→ **DATA FOR ANALYSIS**:
-- ==== Sys2Proof/Machine/State.lean ====
section
/-!
DEFINITION. The state of the KZ7640 as a block: every register (one register file keyed by Table 17.3), memory, and the state that
has no register, in one structure for each unit; the queue of waiting commands; and the state right after power-on.
-/
namespace Sys2Proof.Machine

/-! ### What the part and the board fix (no command changes them) -/

/-- Ordering code (R594), serial, ROM and the pins the board ties (R538, R555, R580). -/
structure Part where
  /-- -280 speed bin (Table 0.1). -/
  fast : Bool := false
  /-- 12-high stacks of 48 GiB (Table 18.1). -/
  high12 : Bool := false
  serial : List Byte := List.replicate 16 0
  romVersion : Word := 0
  secVersionMin : Half := 0
  romDigest : List Byte := List.replicate 64 0
  /-- The three certificates in DER (R580): device CA, identity, attestation. -/
  certs : List (List Byte) := [[], [], []]
  /-- VDD_CORE set points in mV for Neap, Mean and Spring, fixed at manufacture (R597). -/
  coreMv : List Nat := [640, 752, 860]
  /-- The private identity and attestation keys, in the key store (R577, Table 16.8). -/
  identityKey : List Byte := List.replicate 66 0
  attestationKey : List Byte := List.replicate 66 0
  /-- Whether the stepping's Enmora cores are power-gated while idle (Table 3.3). -/
  enmoraGated : Bool := false
  deriving DecidableEq, Repr

/-! ### The always-on domain (R551, R552) -/

/-- A spare substitution of the spare map: which class of Table 13.1, what failed, what replaced it. -/
structure SpareUse where
  cls : Nat
  failed : Nat
  spare : Nat
  deriving DecidableEq, Repr

/-- State of the always-on domain that a pin reset keeps and power-on clears (Table 15.7). -/
structure Kept where
  /-- Enmora backup registers, 32 of 64 bits. -/
  backup : List (Nat × Dword) := []
  /-- Enmora retained SRAM, 16 KiB: the log-format records written to it, newest last (R117, R513, R576), and its raw bytes. -/
  records : List (List Byte) := []
  retained : List Host.Cell := []
  /-- Failed core slots by physical number (R23). -/
  failedSlots : List Nat := []
  /-- Bays whose spare slot 16 serves the position given (R23). -/
  spareSlotOf : List (Nat × Nat) := []
  /-- Spare slices in use: half to the logical slice it serves (R24, R464). -/
  spareSlice : List (Nat × Nat) := []
  /-- Generators that have failed, as region times 2 plus 0 for the running and 1 for the standby generator (R537). -/
  failedGens : List Nat := []
  /-- Spares in use, or events absorbed, by row of Table 13.1 (R463, DEV_SPARES). -/
  spares : List Nat := List.replicate 10 0
  /-- Enmora cores recorded as failed (R548). -/
  failedEnmora : List Nat := []
  /-- Regions of the retained PLL_FAULT records (R529), 40 for the beat PLL, and of the domain failures (R537). -/
  pllFaults : List Nat := []
  domainFails : List Nat := []
  deriving DecidableEq, Repr

/-- Why the present reset was honoured, held while it is asserted, and the reset pins (R527 to R534, R605, R606). -/
structure ResetLogic where
  /-- Reset is asserted to every domain outside the always-on domain. -/
  asserted : Bool := true
  /-- Power-on detection holds reset: VDD_AON is below its threshold, or has been above it for less than 1 ms. -/
  powerOn : Bool := true
  /-- The filtered RESET_N is low. -/
  pinLow : Bool := false
  /-- The receiver of the boot port has locked on the recovered reference (R539). -/
  refLocked : Bool := false
  /-- RESET_REQ_N is asserted: a PLL_FAULT record waits for the next reset cause (R529). -/
  pllFault : Bool := false
  /-- THERMTRIP_N is asserted: a thermal trip precedes the next reset (R513, R530). -/
  tripped : Bool := false
  deriving DecidableEq, Repr

/-! ### Enmora and the mailboxes (chapter 3) -/

/-- A response that waits for its E2H mailbox (R105), or an event for E2H 15 (R108). -/
structure Msg where
  /-- The H2E mailbox of the command; E2H mailbox of the response. -/
  mb : Nat
  opcode : Half
  tag : Half
  status : Byte
  pay : List Byte
  deriving DecidableEq, Repr

/-- An event that waits for E2H 15 (R107); `seq` is the sequence number of its log entry. -/
structure Evt where
  code : Half
  seq : Word
  more : List Byte
  deriving DecidableEq, Repr

/-- A REG_POLL in progress (R110). -/
structure Poll where
  mb : Nat
  tag : Half
  key : Nat
  mask : Word
  value : Word
  deriving DecidableEq, Repr

/-- How far Enmora is with a command that it has taken (R89): not begun; begun, with its answer to come; answered, its response not posted. -/
inductive Progress where
  | waiting | begun | answered
  deriving DecidableEq, Repr

/-- An entry of the role journal (R89): the H2E mailbox, and the message's OPCODE, TAG and payload of LENGTH bytes. -/
structure Taken where
  mb : Nat
  opcode : Half
  tag : Half
  pay : List Byte
  phase : Progress := .waiting
  deriving DecidableEq, Repr
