-- ==== Sys2Proof/Machine/LogOps.lean ====
section
/-!
DEFINITION. The error and telemetry log and the events it raises (R32, R33, R107, R108, R117 to R119, R121).
-/
namespace Sys2Proof.Machine

/-- SOURCE of a unit of a register block (R118). -/
def srcOf (block unit : Nat) : Half := BitVec.ofNat 16 (block * 256 + unit)

/-- SOURCE of Enmora firmware (R118). -/
def srcFirmware : Half := 0xFF00

/-- CORE and TAG of an entry that concerns none (Table 3.14). -/
def noHalf : Half := 0xFFFF

/-- R121: sequence number `a` lies after `b`. -/
def seqAfter (a b : Word) : Bool := let d := (a - b).toNat; decide (1 ≤ d ∧ d < 2 ^ 31)

/-- R121: sequence number `a` lies at or after `b`. -/
def seqAtOrAfter (a b : Word) : Bool := decide ((a - b).toNat < 2 ^ 31)

/-- R32: `e` placed among entries listed newest first: before every older one, and before those of its beat with a higher source. [DEDUCED, log entry 17] -/
def Log.place (e : LogEntry) : List LogEntry → List LogEntry
  | [] => [e]
  | x :: xs => if x.beat = e.beat ∧ e.source.toNat < x.source.toNat then x :: Log.place e xs else e :: x :: xs

/-- How many entries `e` has been placed before (they follow it in the log). -/
def Log.newer (e : LogEntry) : List LogEntry → Nat
  | [] => 0
  | x :: xs => if x.beat = e.beat ∧ e.source.toNat < x.source.toNat then 1 + Log.newer e xs else 0

/-- Sequence number of the `i`th newest entry. -/
def Log.seqOf (l : Log) (i : Nat) : Word := l.next - 1 - word i

/-- The entries held with their sequence numbers, oldest first. -/
def Log.numbered (l : Log) : List (Word × LogEntry) :=
  (l.entries.zipIdx.map fun (e, i) => (l.seqOf i, e)).reverse

/-- R121: entries held whose sequence number lies after the read pointer. -/
def Log.unread (l : Log) : Nat := (l.numbered.filter fun e => seqAfter e.1 l.read).length

/-- R33: one more entry; in a full ring it overwrites the oldest, and the lost-entry counter increments when that was unread. [DEDUCED, log entry 17] -/
def Log.add (l : Log) (e : LogEntry) : Log :=
  let full := l.entries.length ≥ 4096
  let l' := { l with entries := (Log.place e l.entries).take 4096, next := l.next + 1 }
  if full ∧ seqAfter (l.next - word l.entries.length) l.read then { l' with lost := satAdd l'.lost 1 } else l'

/-- Table 3.9 and R119: the event that an entry of this code raises. -/
def evtOfCode (code : Nat) : Option Nat :=
  match code with
  | 0x21 => some 0xE001
  | 0x20 => some 0xE002
  | 0x1B => some 0xE003
  | 0x1C => some 0xE004
  | 0x05 => some 0xE005
  | 0x06 => some 0xE006
  | 0x25 => some 0xE007
  | 0x26 => some 0xE008
  | 0x2A => some 0xE009
  | 0x1D => some 0xE00A
  | _ => none

/-- R121: whether TEL_EVENT_MASK suppresses an event; RESTART_NEEDED, TIDE_HANG and ALIGN_LOST are always posted. -/
def Enmora.suppressed (m : Enmora) (evt : Nat) : Bool :=
  bit m.eventMask (evt - 0xE001) && !([0xE004, 0xE005, 0xE006].contains evt)

/-- R107: an event waits for E2H 15; the 65th discards the oldest and counts in EVT_LOST. -/
def Enmora.raise (m : Enmora) (e : Evt) : Enmora :=
  if m.events.length < 64 then { m with events := m.events ++ [e] }
  else { m with events := m.events.drop 1 ++ [e], evtLost := satAdd m.evtLost 1 }

/-- An event that waits keeps naming its entry when a later entry is placed before that entry. -/
def Evt.shift (at_ : Word) (n : Nat) (e : Evt) : Evt := if (e.seq - at_).toNat < n then { e with seq := e.seq + 1 } else e

/-- An entry written to the log, and its event raised. -/
def State.logRaw (s : State) (e : LogEntry) (more : List Byte) : State :=
  let n := Log.newer e s.log.entries
  let at_ : Word := s.log.next - word n
  let enm := { s.enm with events := s.enm.events.map (Evt.shift at_ n) }
  let enm := match evtOfCode e.code.toNat with
    | some evt => if enm.suppressed evt then enm else enm.raise ⟨BitVec.ofNat 16 evt, at_, more⟩
    | none => enm
  { s with log := s.log.add e, enm := enm }

/-- Entry fields at this moment (Table 3.14); TIDE is TIDE_COUNT. -/
def State.entry (s : State) (source : Half) (code : Nat) (core tag : Half) (detail : List Byte) : LogEntry :=
  ⟨s.beat, s.tide.count, source, BitVec.ofNat 16 code, core, tag, padBytes 32 detail⟩

/-- R121: the unread entries, `before` until now, have risen to 3,072: a LOG_HIGH entry is written. -/
def State.logHigh (s : State) (before : Nat) : State :=
  if before < 3072 ∧ 3072 ≤ s.log.unread then s.logRaw (s.entry srcFirmware 0x2A noHalf noHalf (leBytes 4 s.log.unread)) [] else s

/-- A log entry with its event; R121: when the unread entries rise to 3,072, a LOG_HIGH entry follows. -/
def State.logFull (s : State) (source : Half) (code : Nat) (core tag : Half) (detail more : List Byte) : State :=
  (s.logRaw (s.entry source code core tag detail) more).logHigh s.log.unread

/-- The 64 bytes of an entry as it is read (Table 3.14). -/
def LogEntry.bytes (e : LogEntry) (seq : Word) : List Byte :=
  leBytes 4 seq.toNat ++ leBytes 8 e.beat.toNat ++ leBytes 8 e.tide.toNat ++ leBytes 2 e.source.toNat ++ leBytes 2 e.code.toNat
    ++ leBytes 2 e.core.toNat ++ leBytes 2 e.tag.toNat ++ leBytes 4 0 ++ padBytes 32 e.detail

/-- A log entry that names no core and no descriptor. -/
def State.log_ (s : State) (source : Half) (code : Nat) (detail : List Byte) : State :=
  s.logFull source code noHalf noHalf detail []

/-- A log entry that names a logical core. -/
def State.logCore (s : State) (source : Half) (code core : Nat) (detail : List Byte) : State :=
  s.logFull source code (BitVec.ofNat 16 core) noHalf detail []

/-- An entry written to the log and, with the sequence number it takes there, to retained memory (R117, R513, R576). -/
def State.logKept (s : State) (source : Half) (code : Nat) (detail : List Byte) : State :=
  let e := s.entry source code noHalf noHalf detail
  let rec_ := e.bytes (s.log.next - word (Log.newer e s.log.entries))
  { s with kept := { s.kept with records := s.kept.records ++ [rec_] } }.log_ source code detail

/-- R484: an event that shortens the snapshot interval: only the latest four count. -/
def State.trouble (s : State) : State := { s with snap := { s.snap with trouble := (s.beat.toNat :: s.snap.trouble).take 4 } }

end Sys2Proof.Machine
end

→ **TRY IT**: Look through the material and copy each line that has "keeps".

→ **REPLY TO THE EXERCISE**:
/-- State of the always-on domain that a pin reset keeps and power-on clears (Table 15.7). -/
/-- An event that waits keeps naming its entry when a later entry is placed before that entry. -/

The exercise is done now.